Abdullah Öcalan, heyeti moralli ve coşkulu bir şekilde karşıladı. Görüşme 4 saat devam etti ve 3 kamerayla çekim yapıldı. Çağrının en dikkat çekici yanı, Öcalan'ın metni okuduktan sonra heyete söylediği çarpıcı cümle oldu.
Halkların Eşitlik ve Demokrasi Partisi (DEM Parti) İmralı Heyeti, İmralı F Tipi Yüksek Güvenlikli Kapalı Cezaevi'nde Abdullah Öcalan ile üçüncü bir görüşme gerçekleştirdi. İmralı Heyeti'nde Pervin Buldan, Sırrı Süreyya Önder, Tülay Hatimoğulları, Tuncer Bakırhan, Cengiz Çiçek, Faik Özgür Erol ve Ahmet Türk yer aldı. Heyet, görüşme sonrası İstanbul Beyoğlu'nda bulunan bir Otel'de Abdullah Öcalan'ın çağrısını okudu.
Heyetin İmralı ziyareti sırasında önemli birçok gelişme yaşandı. Edinilen bilgilere göre, İmralı Heyeti saat 09.00'da adaya hava yoluyla gitti. Heyet, saat 09.30'da İmralı Adası'na indi.
ÖCALAN, HEYETİ COŞKULU KARŞILADI
Heyet, Abdullah Öcalan ile tutsaklar Ömer Hayri Konar, Hamili Yıldırım ve Veysi Aktaş tarafından karşılandı. Abdullah Öcalan ve tutsak arkadaşları, heyeti coşkulu, moralli ve sıcak bir şekilde karşıladı.
3 KAMERAYLA ÇEKİM YAPILDI
Abdullah Öcalan, tutsaklar ve İmralı Heyeti, daha sonra açıklamanın yapılacağı salona geçti. Burada, yapılacak çağrının içeriğine dair sohbet edildi.
Ardından Öcalan, bizzat el yazısıyla kaleme aldığı çağrıyı okudu. Yapılan çağrının 3 kamerayla çekildiği öğrenildi. Öcalan, tarihi çağrıyı yaptıktan sonra heyetle birlikte alkışlayarak, açıklamasını bitirdi. Öcalan, heyetin tüm üyeleriyle hem toplu hem de tek tek fotoğraf çekti.
Çağrı metni okunduktan sonra birlikte yemek yenildi. Yemek sırasında da sürece ve çağrıya dair sohbet edildi.

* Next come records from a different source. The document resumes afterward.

/-! ### Causes that a higher one outranks (R30) -/

/-- R74: the HALT_POINT event of the folio that runs. -/
def Module.logHalt (m : Module) : Module :=
  match m.seq.haltFirst with
  | none => m
  | some (step, bp) => m.log 0x0910 (bp / 32768) [(11, step), (18, bp), (16, m.seq.haltCount)]

/-- R30: a cause that ranks higher ends a folio whose halt requests have not reached the boundary: they are logged. -/
def Module.logOutranked (m : Module) : Module :=
  if m.ctl.mode.running ∧ (m.seq.phase = .issuing ∨ m.seq.phase = .drain) then m.logHalt else m

/-- R116: WAITING reads 0 once PACED is left. -/
def Module.paceLeft (m : Module) : Module := { m with seq := { m.seq with waiting := false } }

/-! ### Freezes, LOCKDOWN and staged image -/

/-- R358, R403, R404: RESET is held while a supply is absent or PORST_N is low, which ranks above every other cause (R30). -/
def Module.resetHeld (m : Module) : Bool := decide (m.ctl.mode = .reset) && !(m.pins.suppliesGood && m.pins.porstHigh)

/-- R26-R28, R212: FROZEN by fault with an event code; `flood` sends the freeze flood of a module that enters FROZEN on
its own fault. In FROZEN and INSPECT a fault clears RESUMABLE, which changes MODE_STATUS (R284); in LOCKDOWN it changes
nothing (R27). -/
def Module.freezeBy (flood : Module → Module) (code : Nat) (m : Module) : Module :=
  if m.resetHeld then m
  else match m.ctl.mode with
  | .frozen | .inspect =>
    let m1 := { m with ctl := { m.ctl with resumable := false } }
    if m.ctl.resumable then m1.msix 3 else m1
  | .lockdown => m
  | old =>
    let m1 := (m.logOutranked.paceLeft.discardWork false).stopCapture.stopTrace.stopCouriers
    let m2 := if old = Mode.load then m1.abandonLoad else if old = Mode.selftest then m1.endSelftest else m1
    let m3 := if old = Mode.linksvc then m2.endLaneTests else m2
    let coldOnly := decide (old = Mode.reset) && m3.ctl.cold && !m3.start.remapLoaded
    let m4 := { m3 with ctl := { m3.ctl with coldOnly := coldOnly, target := 0, stepn := 0, stepLeft := 0,
                                             freezeReq := false },
                        start := { m3.start with running := false },
                        pins := if old = Mode.bringup then { m3.pins with modreadyLow := true } else m3.pins }
    (flood (m4.enter .frozen code)).flushLog

/-- R26, R145: FROZEN by a fault of this module, which floods the system. -/
def Module.faultFreeze (code : Nat) (m : Module) : Module :=
  m.freezeBy (fun m => m.sendFlood m.disc.modnum code) code

/-- Log an event and freeze by fault with it as CAUSE. -/
def Module.faultWith (code source : Nat) (items : List (Nat × Nat)) (m : Module) : Module :=
  (m.log code source items).faultFreeze code

/-- R248: which of two causes of a resumable freeze governs: HALT_POINT, then MASK_VIOLATION, then the host's request. -/
def freezeRank (cause : Nat) : Nat := if cause = 0x0910 then 2 else if cause = 0x0603 then 1 else 0

/-- R24, R248: the resumable freeze takes effect at the hold point of this boundary. -/
def Module.askFreeze (cause : Nat) (m : Module) : Module :=
  let old := m.ctl.freezeCause.toNat
  let c := if m.ctl.freezeReq ∧ freezeRank cause < freezeRank old then old else cause
  { m with ctl := { m.ctl with freezeReq := true, freezeCause := BitVec.ofNat 16 c } }

/-- R24, R26: enter FROZEN (resumable) at the hold point. -/
def Module.resumableFreeze (cause : Nat) (m : Module) : Module :=
  let m1 := m.paceLeft.enter .frozen cause
  { m1 with ctl := { m1.ctl with resumable := true, freezeReq := false, target := 0, stepn := 0, stepLeft := 0 } }

/-- R327: discard the staged image with the number of its cause (order of the table of R327); a warm start that compares its
digest waits for a stream from then on. -/
def Module.discardStaged (cause : Nat) (m : Module) : Module :=
  let held := m.load.staged
  let m1 := { m with
    load := { m.load with staged := false, digest := 0, stewardDigest := 0, discardWait := false, comparing := false } }
  if held then m1.log 0x0105 srcSteward [(4, cause)] else m1

/-- R168: abort a running scrub pass. -/
def Module.abortScrub (m : Module) : Module :=
  if m.scrub.running then
    ((({ m with scrub := { m.scrub with running := false } }).setReg rScrubState 3).log 0x0428 srcSteward []).msix 6
  else m

/-- R347, R29: entry to LOCKDOWN erases secrets, keys and roots of both domains, discards the staged image and the key
unwrapped in the engine; only the steward runs. -/
def Module.lockdown (cause : Nat) (m : Module) : Module :=
  if m.resetHeld then m
  else match m.ctl.mode with
  | .lockdown => m
  | _ =>
    let m0 := if m.ctl.mode = .linksvc then m.endLaneTests else m.logOutranked.paceLeft
    let m1 := (m0.discardStaged 4).abortScrub.stopCouriers.abortHostReads.lockRequests
    let m2 := { m1 with sec := { m1.sec with stageSecret := none, designSecret := none, newStage := none, newDesign := none,
                                              engineKey := none },
                        ctl := { m1.ctl with target := 0, stepn := 0, stepLeft := 0, freezeReq := false, lockAt := m1.seq.cycle },
                        start := { m1.start with running := false },
                        hbm := { bytes := [], ctr := [], trees := [] },
                        load := { m1.load with state := 0, pass := 0, blocks := [], waitEntropy := none,
                                               comparing := false, held := [] } }
    (m2.enter .lockdown cause).flushLog

/-- R341, R342: from the start of an epoch change every sector of the domain reads as never written. -/
def Module.clearDomain (design : Bool) (m : Module) : Module :=
  let lo := if design then stageTop else 0
  let hi := if design then hbmTop else stageTop
  { m with hbm := { bytes := sclear m.hbm.bytes lo hi, ctr := sclear m.hbm.ctr (lo / 64) (hi / 64),
                    trees := m.hbm.trees.map (fun e => (e.1, e.2.clear design)) } }

/-- R346, R347: a failed sector check. HALT: a flood, then LOCKDOWN. ALARM: the bit, the count, and what the reader's
chapter says, which the caller does. During an epoch change of the domain, or in LOCKDOWN, it is counted only (R348). The entry carries domain, address, reader and KIND. -/
def Module.macFail (addr reader kind : Nat) (m : Module) : Module :=
  let dom := if addr < stageTop then 0 else 1
  let m1 := (m.log 0x0401 (if reader / 256 % 16 = 8 then dieH else reader / 256 % 16)
      [(1, dom), (37, addr), (20, reader), (4, kind)]).satReg 32 rMacFails 1
  let m2 := m1.setReg rLastFailAddr addr
  if (if addr < stageTop then m.load.epochStage else m.load.epochDesign) ∨ m.ctl.mode = .lockdown then m2
  else if m2.reg rMemPolicy % 2 = 0 then (m2.sendFlood m2.disc.modnum 0x0401).lockdown 0x0401
  else { m2 with sec := { m2.sec with alarm := true } }

/-- R343: a corrected sector counts, raises MEMCORR and is logged at the first and every 65,536th correction after it. -/
def Module.memCorrected (addr : Nat) (m : Module) : Module :=
  let n := m.reg rMemCorrected
  let m1 := (m.satReg 32 rMemCorrected 1).happen 49
  if n % 65536 = 0 then m1.log 0x0402 srcSteward [(37, addr)] else m1

/-! ### Checked reads and writes of HBM (R166, R342, R343, R345, R346) -/

/-- R166: each pseudo-channel counts its requests; s is a sector number. -/
def Module.countPc (m : Module) (s : Nat) : Module :=
  let pc := pcOf (64 * s)
  { m with fabric := { m.fabric with pcReqs := smod 0 m.fabric.pcReqs pc (fun v => stat48 v 1),
                                     pcWindow := smod 0 m.fabric.pcWindow pc (· + 1) } }

/-- One of several sectors, which no command names: a free value. -/
def Module.freeSector (ss : List Nat) (m : Module) : Nat × Module :=
  match ss with
  | [s] => (s, m)
  | _ => (nth 0 ss ((Config.openWord m.sec.freeCtr).toNat % ss.length), { m with sec := { m.sec with freeCtr := m.sec.freeCtr + 1 } })

/-- R343, R346: what the check of a sector found, for a reader. False when it failed. -/
def Module.found (chk : SectorCheck) (s reader : Nat) (m : Module) : Bool × Module :=
  let r := m.outcome chk s
  match r.1 with
  | .corrected => (true, r.2.memCorrected (64 * s))
  | .failed kind => (false, r.2.macFail (64 * s) reader kind)
  | _ => (true, r.2)

/-- R342, R343, R345, R346: an agent reads sectors, which its engine checks; `outcome` is what it finds in one of them.
Neither the tag nor the check code of a sector never written is checked; the tree over its counter is (KIND 2), where a part
of its path is not cached. False when a check failed. -/
def Module.checkSectors (outcome : SectorCheck) (ss : List Nat) (reader : Nat) (m : Module) : Bool × Module :=
  let bad := decide (outcome = .failed 2)
  let r := (ss.foldl Module.countPc m).treeRead ss bad
  let m1 := r.2.2
  let tree := (bad && r.1) || !r.2.1
  let chk := if tree then .failed 2 else if bad then .good else outcome
  let due := ss.filter (fun s => tree || sget 0 m1.hbm.ctr s != 0)
  if chk = .good ∨ due.isEmpty then (true, m1)
  else
    let f := m1.freeSector due
    f.2.found chk f.1 reader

İmralı Heyeti üyeleri, ziyaret sonrası İmralı'da bulunan bir bahçede toplu fotoğraf çektirdi. Burada çağrıya dair çekilen fotoğraflar heyete teslim edildi. Ancak görüntü verilmedi.
Görüşme yaklaşık 4 saat devam etti ve heyet yeniden havayoluyla İstanbul'a geri döndü.
Heyet, İstanbul'a gelir gelmez açıklamanın yapılacağı otele geldi. Burada bekleyenler, sloganlarla heyeti karşıladı.
Coşkulu ve moralli görünen heyet saat 17.00'da ise açıklamayı okudu.
300'Ü AŞKIN GAZETECİ TAKİP ETTİ
Açıklamaya ilgi bir hayli yoğun oldu. Açıklamaya saatler kala gazeteciler salonu doldurmaya başladı. Tarihi açıklamayı 300’den fazla gazeteci ile 140 basın kurumu takip etti.
Yanı sıra onlarca aydın, yazar, sanatçı ve sivil toplum örgütü temsilcisi de salonda hazır bulundu.
Açıklamanın başlayacağı saatte salon tamamen dolarken, Abdullah Öcalan'ın tarihi çağrısının Türkçesi Pervin Buldan, Kürtçesi ise Ahmet Türk tarafından okundu.
Abdullah Öcalan, 26 yıldır mutlak tecrit altında tutulduğu İmralı Cezaevi'nden DEM Parti Heyeti ve tutsak arkadaşlarıyla birlikte "Barış ve Demokratik Toplum" çağrısı yaptı.
Ancak çağrının en dikkat çekici yanı, Öcalan'ın metni okuduktan sonra heyete söylediği çarpıcı cümle oldu.
Sırrı Süreyya Önder, metin açıklandıktan sonra Abdullah Öcalan'ın heyete söylediği "Şüphesiz pratikte silahların bırakılması ve PKK'nin kendini feshi, demokratik siyaset ve hukuki boyutun tanınmasını gerektirir" sözlerini paylaştı.